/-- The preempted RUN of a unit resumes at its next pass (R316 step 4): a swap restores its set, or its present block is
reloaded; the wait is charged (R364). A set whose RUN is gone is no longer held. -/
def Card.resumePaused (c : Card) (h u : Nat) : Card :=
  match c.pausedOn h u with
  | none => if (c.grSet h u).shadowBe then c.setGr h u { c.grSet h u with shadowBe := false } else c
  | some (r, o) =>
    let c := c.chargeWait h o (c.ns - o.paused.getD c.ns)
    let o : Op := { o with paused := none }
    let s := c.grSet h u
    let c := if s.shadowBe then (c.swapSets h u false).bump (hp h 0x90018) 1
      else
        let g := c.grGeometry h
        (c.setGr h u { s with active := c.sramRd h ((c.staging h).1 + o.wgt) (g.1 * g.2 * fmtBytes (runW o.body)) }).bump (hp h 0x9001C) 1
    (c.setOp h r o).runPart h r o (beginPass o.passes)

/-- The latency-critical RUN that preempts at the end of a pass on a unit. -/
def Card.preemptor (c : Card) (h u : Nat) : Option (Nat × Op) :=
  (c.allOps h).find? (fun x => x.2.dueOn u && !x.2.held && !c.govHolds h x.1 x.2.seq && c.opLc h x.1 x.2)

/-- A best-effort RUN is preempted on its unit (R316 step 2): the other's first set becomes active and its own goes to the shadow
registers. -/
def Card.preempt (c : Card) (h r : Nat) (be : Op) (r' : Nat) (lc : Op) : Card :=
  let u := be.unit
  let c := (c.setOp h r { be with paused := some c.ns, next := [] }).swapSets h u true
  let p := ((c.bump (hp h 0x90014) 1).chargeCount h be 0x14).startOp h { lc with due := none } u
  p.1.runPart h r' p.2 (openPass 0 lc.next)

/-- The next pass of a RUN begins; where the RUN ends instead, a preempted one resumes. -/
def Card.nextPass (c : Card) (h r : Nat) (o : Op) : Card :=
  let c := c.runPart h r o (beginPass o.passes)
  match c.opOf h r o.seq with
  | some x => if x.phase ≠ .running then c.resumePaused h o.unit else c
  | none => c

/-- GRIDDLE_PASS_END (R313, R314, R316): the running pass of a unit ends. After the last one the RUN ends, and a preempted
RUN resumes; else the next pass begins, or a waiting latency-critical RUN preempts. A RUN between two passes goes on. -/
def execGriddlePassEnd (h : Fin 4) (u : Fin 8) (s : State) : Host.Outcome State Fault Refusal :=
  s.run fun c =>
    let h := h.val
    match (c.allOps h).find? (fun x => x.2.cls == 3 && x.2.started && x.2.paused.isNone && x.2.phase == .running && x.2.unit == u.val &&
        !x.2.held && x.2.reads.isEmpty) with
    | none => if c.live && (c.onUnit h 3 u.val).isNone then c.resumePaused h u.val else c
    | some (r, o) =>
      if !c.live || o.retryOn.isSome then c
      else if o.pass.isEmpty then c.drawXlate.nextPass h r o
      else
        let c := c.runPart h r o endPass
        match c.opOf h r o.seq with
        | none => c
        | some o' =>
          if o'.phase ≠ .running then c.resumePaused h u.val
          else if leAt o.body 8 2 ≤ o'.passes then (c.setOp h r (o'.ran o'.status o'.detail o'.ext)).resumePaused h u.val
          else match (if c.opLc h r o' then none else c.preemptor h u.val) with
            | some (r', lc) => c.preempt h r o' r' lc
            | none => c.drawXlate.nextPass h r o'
==
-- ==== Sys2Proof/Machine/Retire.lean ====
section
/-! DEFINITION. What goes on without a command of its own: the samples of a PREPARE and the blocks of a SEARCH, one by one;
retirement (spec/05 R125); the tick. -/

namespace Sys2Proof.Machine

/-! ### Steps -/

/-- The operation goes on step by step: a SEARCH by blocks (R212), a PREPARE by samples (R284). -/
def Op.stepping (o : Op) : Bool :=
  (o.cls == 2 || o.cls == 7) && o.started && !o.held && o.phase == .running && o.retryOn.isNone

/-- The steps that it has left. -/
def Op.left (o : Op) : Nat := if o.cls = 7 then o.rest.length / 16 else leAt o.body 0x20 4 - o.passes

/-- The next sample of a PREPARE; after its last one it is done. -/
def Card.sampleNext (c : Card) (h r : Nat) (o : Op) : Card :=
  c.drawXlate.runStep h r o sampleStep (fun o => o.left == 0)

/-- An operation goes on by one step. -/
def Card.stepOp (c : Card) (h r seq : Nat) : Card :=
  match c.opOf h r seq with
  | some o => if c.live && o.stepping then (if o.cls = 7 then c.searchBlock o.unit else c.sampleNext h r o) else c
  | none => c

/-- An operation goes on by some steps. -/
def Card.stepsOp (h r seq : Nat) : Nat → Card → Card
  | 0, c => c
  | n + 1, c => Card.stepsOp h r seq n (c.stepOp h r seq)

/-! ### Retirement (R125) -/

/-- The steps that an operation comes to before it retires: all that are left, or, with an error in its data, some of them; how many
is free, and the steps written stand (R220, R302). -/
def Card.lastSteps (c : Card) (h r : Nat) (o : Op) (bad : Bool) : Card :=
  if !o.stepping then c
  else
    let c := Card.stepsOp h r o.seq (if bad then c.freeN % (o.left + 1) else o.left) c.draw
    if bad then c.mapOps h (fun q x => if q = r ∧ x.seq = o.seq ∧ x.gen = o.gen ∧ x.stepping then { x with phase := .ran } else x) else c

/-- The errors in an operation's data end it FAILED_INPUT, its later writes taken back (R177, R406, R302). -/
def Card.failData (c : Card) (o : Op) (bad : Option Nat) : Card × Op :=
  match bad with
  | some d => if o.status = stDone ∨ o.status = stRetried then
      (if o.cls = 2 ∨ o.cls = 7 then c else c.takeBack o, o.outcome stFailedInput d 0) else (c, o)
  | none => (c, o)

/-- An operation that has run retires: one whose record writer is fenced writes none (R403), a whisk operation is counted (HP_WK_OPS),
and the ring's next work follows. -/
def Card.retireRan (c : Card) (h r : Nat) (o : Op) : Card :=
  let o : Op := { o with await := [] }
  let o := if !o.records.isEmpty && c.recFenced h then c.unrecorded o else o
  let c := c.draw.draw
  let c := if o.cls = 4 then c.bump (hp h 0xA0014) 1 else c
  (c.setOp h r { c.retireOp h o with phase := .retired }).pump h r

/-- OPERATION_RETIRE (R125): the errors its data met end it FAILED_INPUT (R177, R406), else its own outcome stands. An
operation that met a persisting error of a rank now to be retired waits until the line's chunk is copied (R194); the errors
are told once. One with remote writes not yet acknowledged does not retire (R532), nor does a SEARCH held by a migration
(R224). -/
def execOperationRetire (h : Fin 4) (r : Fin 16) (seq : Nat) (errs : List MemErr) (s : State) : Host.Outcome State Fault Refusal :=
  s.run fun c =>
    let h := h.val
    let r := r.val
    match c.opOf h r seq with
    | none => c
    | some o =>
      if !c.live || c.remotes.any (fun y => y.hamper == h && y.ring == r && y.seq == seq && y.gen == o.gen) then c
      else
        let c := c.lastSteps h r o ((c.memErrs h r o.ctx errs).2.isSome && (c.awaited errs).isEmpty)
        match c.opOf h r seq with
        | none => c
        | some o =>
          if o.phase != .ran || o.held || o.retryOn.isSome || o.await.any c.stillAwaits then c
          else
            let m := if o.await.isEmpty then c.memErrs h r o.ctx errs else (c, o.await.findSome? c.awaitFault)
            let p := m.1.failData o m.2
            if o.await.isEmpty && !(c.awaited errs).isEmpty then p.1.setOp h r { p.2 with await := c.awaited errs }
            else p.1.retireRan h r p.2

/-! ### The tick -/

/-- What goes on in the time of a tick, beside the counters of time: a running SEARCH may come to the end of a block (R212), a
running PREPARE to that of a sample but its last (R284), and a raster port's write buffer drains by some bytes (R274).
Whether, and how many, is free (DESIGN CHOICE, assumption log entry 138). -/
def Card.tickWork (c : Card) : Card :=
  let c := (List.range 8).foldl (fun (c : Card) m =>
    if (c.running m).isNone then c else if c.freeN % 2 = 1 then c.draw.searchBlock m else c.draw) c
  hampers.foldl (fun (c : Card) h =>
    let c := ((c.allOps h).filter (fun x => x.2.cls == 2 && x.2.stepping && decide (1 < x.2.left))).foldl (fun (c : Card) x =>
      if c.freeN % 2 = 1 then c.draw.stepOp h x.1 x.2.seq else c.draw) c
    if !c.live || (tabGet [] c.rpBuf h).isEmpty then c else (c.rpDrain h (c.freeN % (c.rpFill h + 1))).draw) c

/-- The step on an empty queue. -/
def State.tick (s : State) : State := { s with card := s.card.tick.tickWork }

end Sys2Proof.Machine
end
--
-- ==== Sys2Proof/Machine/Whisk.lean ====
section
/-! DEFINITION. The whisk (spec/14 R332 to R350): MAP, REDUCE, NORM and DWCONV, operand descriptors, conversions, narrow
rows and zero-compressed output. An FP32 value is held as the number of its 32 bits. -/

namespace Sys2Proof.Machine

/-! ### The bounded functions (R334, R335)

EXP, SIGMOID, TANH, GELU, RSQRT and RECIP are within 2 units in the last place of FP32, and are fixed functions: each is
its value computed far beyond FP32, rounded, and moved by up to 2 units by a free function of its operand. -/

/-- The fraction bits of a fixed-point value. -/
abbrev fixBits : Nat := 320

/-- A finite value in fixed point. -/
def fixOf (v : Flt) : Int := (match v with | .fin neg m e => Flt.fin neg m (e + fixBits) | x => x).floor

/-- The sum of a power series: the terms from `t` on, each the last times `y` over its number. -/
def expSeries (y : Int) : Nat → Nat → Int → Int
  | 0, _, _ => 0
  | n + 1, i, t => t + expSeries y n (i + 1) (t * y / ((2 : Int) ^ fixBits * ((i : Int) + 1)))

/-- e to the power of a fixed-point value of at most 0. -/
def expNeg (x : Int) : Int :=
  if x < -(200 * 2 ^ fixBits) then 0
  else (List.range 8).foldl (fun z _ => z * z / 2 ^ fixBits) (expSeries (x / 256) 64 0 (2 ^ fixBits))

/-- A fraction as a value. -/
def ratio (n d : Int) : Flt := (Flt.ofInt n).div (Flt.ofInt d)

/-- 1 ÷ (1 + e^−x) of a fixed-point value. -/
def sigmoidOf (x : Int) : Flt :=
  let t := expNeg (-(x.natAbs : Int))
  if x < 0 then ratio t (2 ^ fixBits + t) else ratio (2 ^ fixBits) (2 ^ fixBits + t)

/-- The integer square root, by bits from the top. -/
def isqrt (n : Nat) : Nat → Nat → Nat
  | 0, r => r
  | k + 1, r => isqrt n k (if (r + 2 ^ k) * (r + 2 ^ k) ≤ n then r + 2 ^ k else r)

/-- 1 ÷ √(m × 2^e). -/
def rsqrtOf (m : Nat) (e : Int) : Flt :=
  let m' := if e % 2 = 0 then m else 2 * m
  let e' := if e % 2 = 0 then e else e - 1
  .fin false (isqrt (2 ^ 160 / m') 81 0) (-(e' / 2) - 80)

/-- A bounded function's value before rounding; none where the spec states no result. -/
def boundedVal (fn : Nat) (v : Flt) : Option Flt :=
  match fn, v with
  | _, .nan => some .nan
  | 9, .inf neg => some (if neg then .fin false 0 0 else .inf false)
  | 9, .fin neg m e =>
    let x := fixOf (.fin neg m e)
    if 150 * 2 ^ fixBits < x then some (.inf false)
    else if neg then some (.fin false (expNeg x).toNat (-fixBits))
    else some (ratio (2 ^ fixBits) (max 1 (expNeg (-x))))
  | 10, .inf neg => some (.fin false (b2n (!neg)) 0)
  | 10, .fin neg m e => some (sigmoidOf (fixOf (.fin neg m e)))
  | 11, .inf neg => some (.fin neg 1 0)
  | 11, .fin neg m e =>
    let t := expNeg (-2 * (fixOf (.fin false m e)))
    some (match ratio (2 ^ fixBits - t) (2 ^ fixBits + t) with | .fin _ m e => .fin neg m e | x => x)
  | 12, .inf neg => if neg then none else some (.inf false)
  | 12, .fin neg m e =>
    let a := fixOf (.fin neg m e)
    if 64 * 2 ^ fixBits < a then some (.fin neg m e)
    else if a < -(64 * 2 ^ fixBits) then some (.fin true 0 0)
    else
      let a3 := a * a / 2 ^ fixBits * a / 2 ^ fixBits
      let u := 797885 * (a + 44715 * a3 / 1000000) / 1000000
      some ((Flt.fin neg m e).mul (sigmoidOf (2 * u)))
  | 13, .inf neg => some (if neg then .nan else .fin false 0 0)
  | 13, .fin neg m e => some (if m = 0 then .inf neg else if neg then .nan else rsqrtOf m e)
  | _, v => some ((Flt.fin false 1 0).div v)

Activity: Which of the lines above carry the string "sampleNext"? Pick them out and copy them.

Answer for the task:
def Card.sampleNext (c : Card) (h r : Nat) (o : Op) : Card :=
  | some o => if c.live && o.stepping then (if o.cls = 7 then c.searchBlock o.unit else c.sampleNext h r o) else c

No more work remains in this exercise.